Watching a stock like QXO makes you feel a little off. Two years ago, the ticker hardly existed at all. Today, it is at the epicenter of one of the biggest acquisition sprees in the history of American building materials. In June 2024, Brad Jacobs, who has already transformed United Waste, United Rentals, and XPO into behemoths, entered a dormant software shell from the 2002 era, rebranded it, raised more than $5 billion in equity, and directed it toward a fragmented $800 billion industry that most investors had never given much thought to. You can see his raw material if you drive through any North American suburb: homes undergoing roof replacements, insulation rolls piled on driveways, and lumber yards bustling on Saturday mornings. He is consolidating that business.

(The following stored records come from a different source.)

/-- Objects of chapter 18. -/
def dictRows18 : List OIndex :=
  [⟨0x2B00, 1,
    [⟨0x00, 0x00, .u8, .ro, .f, .val 7, .any, 0xFFFFFFFF⟩,
     ⟨0x01, 0x01, .u32, .ro, .f, .val 0x0, .any, 0xFFFFFFFF⟩,
     ⟨0x02, 0x02, .u32, .ro, .f, .val 0x0, .any, 0xFFFFFFFF⟩,
     ⟨0x03, 0x03, .u32, .ro, .f, .val 0x0, .any, 0xFFFFFFFF⟩,
     ⟨0x04, 0x04, .u16, .ro, .f, .val 0xFFFF, .any, 0xFFFFFFFF⟩,
     ⟨0x05, 0x05, .enum8, .ro, .f, .val 0x0, .any, 0xFFFFFFFF⟩,
     ⟨0x06, 0x06, .u32, .rw, .l, .val 0x0, .oneOf [0], 0xFFFFFFFF⟩,
     ⟨0x07, 0x07, .u32, .rw, .l, .val 0x0, .oneOf [0], 0xFFFFFFFF⟩]⟩,
   ⟨0x2B01, 1,
    [⟨0x00, 0x00, .u8, .ro, .f, .val 6, .any, 0xFFFFFFFF⟩,
     ⟨0x01, 0x01, .u32, .wo, .l, .val 0x0, .any, 0xFFFFFFFF⟩,
     ⟨0x02, 0x02, .u16, .ro, .f, .val 0x0, .any, 0xFFFFFFFF⟩,
     ⟨0x03, 0x03, .u32, .wo, .l, .val 0x0, .any, 0xFFFFFFFF⟩,
     ⟨0x04, 0x04, .enum8, .ro, .f, .val 0x0, .any, 0xFFFFFFFF⟩,
     ⟨0x05, 0x05, .u32, .rw, .l, .val 0x0, .oneOf [0], 0xFFFFFFFF⟩,
     ⟨0x06, 0x06, .u32, .rw, .l, .val 0x0, .oneOf [0], 0xFFFFFFFF⟩]⟩,
   ⟨0x2B02, 1,
    [⟨0x00, 0x00, .u8, .ro, .f, .val 4, .any, 0xFFFFFFFF⟩,
     ⟨0x01, 0x01, .u8, .wo, .k, .val 0x0, .oneOf [1], 0xFFFFFFFF⟩,
     ⟨0x02, 0x02, .bool, .rw, .k, .val 0x0, .any, 0xFFFFFFFF⟩,
     ⟨0x03, 0x03, .bool, .rw, .k, .val 0x0, .any, 0xFFFFFFFF⟩,
     ⟨0x04, 0x04, .u16, .rw, .k, .val 0x258, .nat 1 3600, 0xFFFFFFFF⟩]⟩,
   ⟨0x2B03, 1,
    [⟨0x00, 0x00, .u8, .ro, .f, .val 3, .any, 0xFFFFFFFF⟩,
     ⟨0x01, 0x01, .u8, .rw, .k, .val 0xF, .any, 0xF⟩,
     ⟨0x02, 0x02, .u8, .rw, .k, .val 0x4, .nat 2 64, 0xFFFFFFFF⟩,
     ⟨0x03, 0x03, .u8, .rw, .k, .val 0x3, .nat 1 255, 0xFFFFFFFF⟩]⟩,
   ⟨0x2B10, 12,
    [⟨0x00, 0x00, .u8, .ro, .f, .val 4, .any, 0xFFFFFFFF⟩,
     ⟨0x01, 0x01, .u8, .rw, .k, .val 0xFF, .natOr 0 63 255, 0xFFFFFFFF⟩,
     ⟨0x02, 0x02, .q15, .rw, .k, .val 0x7FFF, .any, 0xFFFFFFFF⟩,
     ⟨0x03, 0x03, .u8, .rw, .k, .val 0x2, .nat 1 255, 0xFFFFFFFF⟩,
     ⟨0x04, 0x04, .enum8, .rw, .k, .val 0x0, .nat 0 2, 0xFFFFFFFF⟩]⟩,
   ⟨0x2B20, 4,
    [⟨0x00, 0x00, .u8, .ro, .f, .val 9, .any, 0xFFFFFFFF⟩,
     ⟨0x01, 0x01, .u8, .rw, .k, .val 0xFF, .natOr 0 63 255, 0xFFFFFFFF⟩,
     ⟨0x02, 0x02, .u8, .rw, .k, .val 0xFF, .natOr 0 7 255, 0xFFFFFFFF⟩,
     ⟨0x03, 0x03, .u16, .rw, .k, .val 0x0, .any, 0xFFFFFFFF⟩,
     ⟨0x04, 0x04, .u16, .rw, .k, .val 0x0, .any, 0xFFFFFFFF⟩,
     ⟨0x05, 0x05, .u16, .rw, .k, .val 0xFFFF, .any, 0xFFFFFFFF⟩,
     ⟨0x06, 0x06, .u8, .rw, .k, .val 0x2, .nat 1 255, 0xFFFFFFFF⟩,
     ⟨0x07, 0x07, .u16, .rw, .k, .val 0xFFFF, .any, 0xFFFFFFFF⟩,
     ⟨0x08, 0x08, .u32, .rw, .k, .val 0x3E8, .any, 0xFFFFFFFF⟩,
     ⟨0x09, 0x09, .enum8, .rw, .k, .val 0x0, .nat 0 2, 0xFFFFFFFF⟩]⟩,
   ⟨0x2B30, 4,
    [⟨0x00, 0x00, .u8, .ro, .f, .val 5, .any, 0xFFFFFFFF⟩,
     ⟨0x01, 0x01, .u8, .rw, .k, .val 0xFF, .natOr 0 63 255, 0xFFFFFFFF⟩,
     ⟨0x02, 0x02, .enum8, .rw, .k, .val 0x0, .nat 0 1, 0xFFFFFFFF⟩,
     ⟨0x03, 0x03, .q15, .rw, .k, .val 0x400, .any, 0xFFFFFFFF⟩,
     ⟨0x04, 0x04, .u8, .rw, .k, .val 0x2, .nat 1 255, 0xFFFFFFFF⟩,
     ⟨0x05, 0x05, .enum8, .rw, .k, .val 0x0, .nat 0 2, 0xFFFFFFFF⟩]⟩,
   ⟨0x2B38, 1,
    [⟨0x00, 0x00, .u8, .ro, .f, .val 8, .any, 0xFFFFFFFF⟩,
     ⟨0x01, 0x01, .u32, .rw, .k, .val 0x0, .any, 0xFFFFFFFF⟩,
     ⟨0x02, 0x02, .u8, .rw, .k, .val 0x2, .nat 1 255, 0xFFFFFFFF⟩,
     ⟨0x03, 0x03, .q15, .rw, .k, .val 0xCCD, .any, 0xFFFFFFFF⟩,
     ⟨0x04, 0x04, .u32, .rw, .k, .val 0x186A0, .any, 0xFFFFFFFF⟩,
     ⟨0x05, 0x05, .u32, .rw, .k, .val 0x186A0, .any, 0xFFFFFFFF⟩,
     ⟨0x06, 0x06, .enum8, .rw, .k, .val 0x0, .nat 0 2, 0xFFFFFFFF⟩,
     ⟨0x07, 0x07, .u32, .ro, .f, .val 0x0, .any, 0xFFFFFFFF⟩,
     ⟨0x08, 0x08, .u32, .ro, .f, .val 0x0, .any, 0xFFFFFFFF⟩]⟩,
   ⟨0x2B3C, 1,
    [⟨0x00, 0x00, .u8, .ro, .f, .val 5, .any, 0xFFFFFFFF⟩,
     ⟨0x01, 0x01, .u32, .rw, .l, .val 0x0, .oneOf [0], 0xFFFFFFFF⟩,
     ⟨0x02, 0x02, .u32, .rw, .l, .val 0x0, .oneOf [0], 0xFFFFFFFF⟩,
     ⟨0x03, 0x03, .u32, .rw, .l, .val 0x0, .oneOf [0], 0xFFFFFFFF⟩,
     ⟨0x04, 0x04, .u32, .rw, .l, .val 0x0, .oneOf [0], 0xFFFFFFFF⟩,
     ⟨0x05, 0x05, .u32, .rw, .l, .val 0x0, .oneOf [0], 0xFFFFFFFF⟩]⟩,
   ⟨0x2B40, 64,
    [⟨0x00, 0x00, .u8, .ro, .f, .val 11, .any, 0xFFFFFFFF⟩,
     ⟨0x01, 0x01, .u32, .rw, .k, .val 0x0, .fields [(27,24,0,8)], 0xFFF00000⟩,
     ⟨0x02, 0x02, .u32, .rw, .k, .val 0x0, .any, 0xFFFFFFFF⟩,
     ⟨0x03, 0x03, .u16, .rw, .k, .val 0x3E8, .nat 1 65535, 0xFFFFFFFF⟩,
     ⟨0x04, 0x04, .u16, .rw, .k, .val 0x64, .nat 1 65535, 0xFFFFFFFF⟩,
     ⟨0x05, 0x05, .enum8, .ro, .f, .val 0x0, .any, 0xFFFFFFFF⟩,
     ⟨0x06, 0x06, .u16, .ro, .f, .val 0x0, .any, 0xFFFFFFFF⟩,
     ⟨0x07, 0x07, .u32, .ro, .f, .val 0x0, .any, 0xFFFFFFFF⟩,
     ⟨0x08, 0x08, .u32, .ro, .f, .val 0x0, .any, 0xFFFFFFFF⟩,
     ⟨0x09, 0x09, .u32, .ro, .f, .val 0x0, .any, 0xFFFFFFFF⟩,
     ⟨0x0A, 0x0A, .u32, .ro, .f, .val 0x0, .any, 0xFFFFFFFF⟩,
     ⟨0x0B, 0x0B, .u32, .rw, .l, .val 0x0, .oneOf [0], 0xFFFFFFFF⟩]⟩]

/-- Objects of chapter 19. -/
def dictRows19 : List OIndex :=
  [⟨0x2C00, 1,
    [⟨0x00, 0x00, .u8, .ro, .f, .val 10, .any, 0xFFFFFFFF⟩,
     ⟨0x01, 0x01, .bool, .rw, .s, .val 0x0, .any, 0xFFFFFFFF⟩,
     ⟨0x02, 0x02, .u16, .rw, .s, .val 0x200, .nat 0 896, 0xFFFFFFFF⟩,
     ⟨0x03, 0x03, .u16, .rw, .s, .val 0x100, .step 32 1024 32, 0xFFFFFFFF⟩,
     ⟨0x04, 0x04, .u32, .rw, .s, .val 0x0, .step 0 1048568 8, 0xFFFFFFFF⟩,
     ⟨0x05, 0x05, .u16, .rw, .s, .val 0x0, .step 0 65528 8, 0xFFFFFFFF⟩,
     ⟨0x06, 0x06, .u32, .rw, .s, .val 0x0, .step 0 1048568 8, 0xFFFFFFFF⟩,
     ⟨0x07, 0x07, .u16, .rw, .s, .val 0x64, .nat 16 10000, 0xFFFFFFFF⟩,
     ⟨0x08, 0x08, .u8, .rw, .s, .val 0x3, .nat 2 64, 0xFFFFFFFF⟩,
     ⟨0x09, 0x09, .s16, .rw, .s, .val 0x0, .any, 0xFFFFFFFF⟩,
     ⟨0x0A, 0x0A, .u16, .rw, .s, .val 0x64, .any, 0xFFFFFFFF⟩]⟩,
   ⟨0x2C01, 1,
    [⟨0x00, 0x00, .u8, .ro, .f, .val 8, .any, 0xFFFFFFFF⟩,
     ⟨0x01, 0x01, .u32, .ro, .f, .val 0x0, .any, 0xFFFFFFFF⟩,
     ⟨0x02, 0x02, .u8, .ro, .f, .val 0x0, .any, 0xFFFFFFFF⟩,
     ⟨0x03, 0x03, .u32, .ro, .f, .val 0x0, .any, 0xFFFFFFFF⟩,
     ⟨0x04, 0x04, .u32, .ro, .f, .val 0x0, .any, 0xFFFFFFFF⟩,
     ⟨0x05, 0x05, .u32, .ro, .f, .val 0x0, .any, 0xFFFFFFFF⟩,
     ⟨0x06, 0x06, .s32, .ro, .f, .val 0x0, .any, 0xFFFFFFFF⟩,
     ⟨0x07, 0x07, .u16, .ro, .f, .val 0x5E4, .any, 0xFFFFFFFF⟩,
     ⟨0x08, 0x08, .u16, .ro, .f, .val 0x0, .any, 0xFFFFFFFF⟩]⟩,
   ⟨0x2C02, 1,
    [⟨0x00, 0x00, .u8, .ro, .f, .val 2, .any, 0xFFFFFFFF⟩,
     ⟨0x01, 0x01, .u8, .wo, .l, .val 0x0, .oneOf [1], 0xFFFFFFFF⟩,
     ⟨0x02, 0x02, .enum8, .ro, .f, .val 0x0, .any, 0xFFFFFFFF⟩]⟩,
   ⟨0x2C03, 1,
    [⟨0x00, 0x00, .u8, .ro, .f, .val 11, .any, 0xFFFFFFFF⟩,
     ⟨0x01, 0x01, .u32, .rw, .l, .val 0x0, .oneOf [0], 0xFFFFFFFF⟩,
     ⟨0x02, 0x02, .u32, .rw, .l, .val 0x0, .oneOf [0], 0xFFFFFFFF⟩,
     ⟨0x03, 0x03, .u32, .rw, .l, .val 0x0, .oneOf [0], 0xFFFFFFFF⟩,
     ⟨0x04, 0x04, .u32, .rw, .l, .val 0x0, .oneOf [0], 0xFFFFFFFF⟩,
     ⟨0x05, 0x05, .u32, .rw, .l, .val 0x0, .oneOf [0], 0xFFFFFFFF⟩,
     ⟨0x06, 0x06, .u32, .rw, .l, .val 0x0, .oneOf [0], 0xFFFFFFFF⟩,
     ⟨0x07, 0x07, .u32, .rw, .l, .val 0x0, .oneOf [0], 0xFFFFFFFF⟩,
     ⟨0x08, 0x08, .u32, .rw, .l, .val 0x0, .oneOf [0], 0xFFFFFFFF⟩,
     ⟨0x09, 0x09, .u32, .rw, .l, .val 0x0, .oneOf [0], 0xFFFFFFFF⟩,
     ⟨0x0A, 0x0A, .u32, .rw, .l, .val 0x0, .oneOf [0], 0xFFFFFFFF⟩,
     ⟨0x0B, 0x0B, .u32, .rw, .l, .val 0x0, .oneOf [0], 0xFFFFFFFF⟩]⟩]

/-- Objects of chapter 20. -/
def dictRows20 : List OIndex :=
  [⟨0x2D00, 1,
    [⟨0x00, 0x00, .u8, .ro, .f, .val 10, .any, 0xFFFFFFFF⟩,
     ⟨0x01, 0x01, .u32, .ro, .f, .val 0x0, .any, 0xFFFFFFFF⟩,
     ⟨0x02, 0x02, .u32, .ro, .f, .val 0x0, .any, 0xFFFFFFFF⟩,
     ⟨0x03, 0x03, .u32, .ro, .f, .val 0x0, .any, 0xFFFFFFFF⟩,
     ⟨0x04, 0x04, .u32, .ro, .f, .val 0x0, .any, 0xFFFFFFFF⟩,
     ⟨0x05, 0x05, .u32, .wo, .l, .val 0x0, .any, 0xFFFFFFFF⟩,
     ⟨0x06, 0x06, .u32, .wo, .l, .val 0x0, .any, 0xFFFFFFFF⟩,
     ⟨0x07, 0x07, .u32, .wo, .l, .val 0x0, .any, 0xFFFFFFFF⟩,
     ⟨0x08, 0x08, .u32, .wo, .l, .val 0x0, .any, 0xFFFFFFFF⟩,
     ⟨0x09, 0x09, .enum8, .ro, .f, .val 0xFF, .any, 0xFFFFFFFF⟩,
     ⟨0x0A, 0x0A, .u8, .ro, .f, .val 0x0, .any, 0xFFFFFFFF⟩]⟩,
   ⟨0x2D01, 1,
    [⟨0x00, 0x00, .u8, .ro, .f, .val 10, .any, 0xFFFFFFFF⟩,
     ⟨0x01, 0x01, .u32, .rw, .s, .val 0x5A800028, .any, 0xFFC0003F⟩,
     ⟨0x02, 0x02, .u32, .rw, .s, .val 0xF95555DA, .any, 0xFFFFFFFF⟩,
     ⟨0x03, 0x03, .u32, .rw, .s, .val 0x601F7001, .any, 0xFFFFF003⟩,
     ⟨0x04, 0x04, .u32, .rw, .s, .val 0x94044011, .any, 0xFFFFFFFF⟩,
     ⟨0x05, 0x05, .u32, .rw, .s, .val 0x4001, .any, 0xFFFFFFFF⟩,
     ⟨0x06, 0x06, .u32, .rw, .s, .val 0x400, .any, 0xFFFFFFFF⟩,
     ⟨0x07, 0x07, .u8, .rw, .s, .val 0x0, .any, 0xFFFFFFFF⟩,
     ⟨0x08, 0x08, .bool, .rw, .s, .val 0x1, .any, 0xFFFFFFFF⟩,
     ⟨0x09, 0x09, .u16, .rw, .s, .val 0x2, .any, 0xFFFFFFFF⟩,
     ⟨0x0A, 0x0A, .u8, .rw, .s, .val 0x64, .nat 60 125, 0xFFFFFFFF⟩]⟩,
   ⟨0x2D02, 1,
    [⟨0x00, 0x00, .u8, .ro, .f, .val 9, .any, 0xFFFFFFFF⟩,
     ⟨0x01, 0x01, .u32, .rw, .l, .val 0x0, .oneOf [0], 0xFFFFFFFF⟩,
     ⟨0x02, 0x02, .u32, .rw, .l, .val 0x0, .oneOf [0], 0xFFFFFFFF⟩,
     ⟨0x03, 0x03, .u32, .rw, .l, .val 0x0, .oneOf [0], 0xFFFFFFFF⟩,
     ⟨0x04, 0x04, .u32, .rw, .l, .val 0x0, .oneOf [0], 0xFFFFFFFF⟩,
     ⟨0x05, 0x05, .u32, .rw, .l, .val 0x0, .oneOf [0], 0xFFFFFFFF⟩,
     ⟨0x06, 0x06, .u32, .rw, .l, .val 0x0, .oneOf [0], 0xFFFFFFFF⟩,
     ⟨0x07, 0x07, .u32, .rw, .l, .val 0x0, .oneOf [0], 0xFFFFFFFF⟩,
     ⟨0x08, 0x08, .u32, .rw, .l, .val 0x0, .oneOf [0], 0xFFFFFFFF⟩,
     ⟨0x09, 0x09, .u32, .rw, .l, .val 0x0, .oneOf [0], 0xFFFFFFFF⟩]⟩,
   ⟨0x2D03, 1,
    [⟨0x00, 0x00, .u8, .ro, .f, .val 4, .any, 0xFFFFFFFF⟩,
     ⟨0x01, 0x04, .u32, .ro, .f, .val 0x0, .any, 0xFFFFFFFF⟩]⟩,
   ⟨0x2D10, 1,
    [⟨0x00, 0x00, .u8, .ro, .f, .val 64, .any, 0xFFFFFFFF⟩,
     ⟨0x01, 0x40, .u32, .rw, .l, .val 0x0, .oneOf [0], 0xFFFFFFFF⟩]⟩,
   ⟨0x2D11, 1,
    [⟨0x00, 0x00, .u8, .ro, .f, .val 8, .any, 0xFFFFFFFF⟩,
     ⟨0x01, 0x08, .u32, .ro, .f, .val 0x0, .any, 0xFFFFFFFF⟩]⟩]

The stock is currently being shaken by the most recent chapter. For about $17 billion, QXO agreed to purchase TopBuild, offering TopBuild shareholders 20.2 QXO shares per BLD share or $505 in cash. By all accounts, it’s a huge deal, and markets responded with the typical tension you would anticipate: While QXO fell roughly 6.8% in a single session, closing at about $20.96, TopBuild saw double-digit gains. Investors appear to think the deal is dilutive in the short term but strategically sound. It is possible for two things to be true simultaneously, and this is precisely the tension that appears on the chart.
| Company Name | QXO, Inc. |
| Ticker | NYSE: QXO |
| Recent Share Price | $20.96 (April 23, 2026) |
| Market Cap | ~$15.19 billion |
| 52-Week Range | $12.16 – $27.61 |
| Founded | 2002 (relaunched under Brad Jacobs, June 2024) |
| Headquarters | Greenwich, Connecticut |
| CEO & Chairman | Brad Jacobs |
| Employees | ~7,794 (2025) |
| Industry | Building products distribution |
| Business Focus | Roofing, waterproofing, lumber, insulation |
| Major 2026 Deals | Kodiak Building Partners ($2.25B), TopBuild ($17B) |
| Long-Term Revenue Target | $50 billion |
| Key Investor Backing | Apollo Global Management, Jacobs Private Equity |
It’s difficult not to notice parallels between this and XPO in the early 2010s. Through persistent acquisitions, Jacobs transformed a small logistics company into one of the decade’s top-performing stocks. Back then, skeptics referred to it as a roll-up that would fail due to integration risk. They were mistaken.
This time, the question is whether the same thesis is true. The distribution of building products is more dependent on housing starts, interest rates, and the sentiment of American homeowners, making it more cyclical than logistics. However, the figures that Jacobs is pursuing are accurate; management is aiming for yearly cost and revenue synergies of about $300 million by 2030, with combined revenue anticipated to surpass $18 billion immediately following closing.

A CEO’s spending habits are always revealing, and Jacobs is spending a lot of money. Kodiak Building Partners was acquired by QXO in February for $2.25 billion. Next was Beacon Roofing, which was purchased for roughly $11 billion in 2025. TopBuild now. Every transaction has followed a pattern: purchase a market leader, add technology, eliminate inefficiencies, and so on. Early last year, Apollo Global Management spearheaded a $1.2 billion investment, thereby providing hard capital support for the plan. Even if retail investors become uncomfortable during drawdowns, that kind of institutional support eventually finds its way into valuations.
However, the worries are real. Significant shareholder dilution has occurred, and the TopBuild structure, which is a combination of stock and cash, will increase the number of shares. The P/E ratio is still negative because QXO is still covering integration costs, and Barron’s research continues to indicate a cautious growth-at-a-reasonable-price score. That’s part of the deal for patient investors, but it’s a deterrent for short-term traders. Some early buyers at $18 are already up 30%, while others are nursing losses from chasing the stock near its 52-week high of $27.61, as demonstrated in a Reddit thread on r/wallstreetbets from a few months ago.
Whether QXO will reach the $50 billion revenue goal Jacobs keeps bringing up is still up in the air. Ambition is irrelevant to housing cycles. However, it seems like someone who has done this before, understands how the game ends, and isn’t in a rush to appease the quarterly crowd is building this company. There has never been a more aggressive consolidator in the building products sector. Long-term investors who can put up with the commotion may find that QXO is one of those stocks they wish they had quietly purchased years before it became apparent.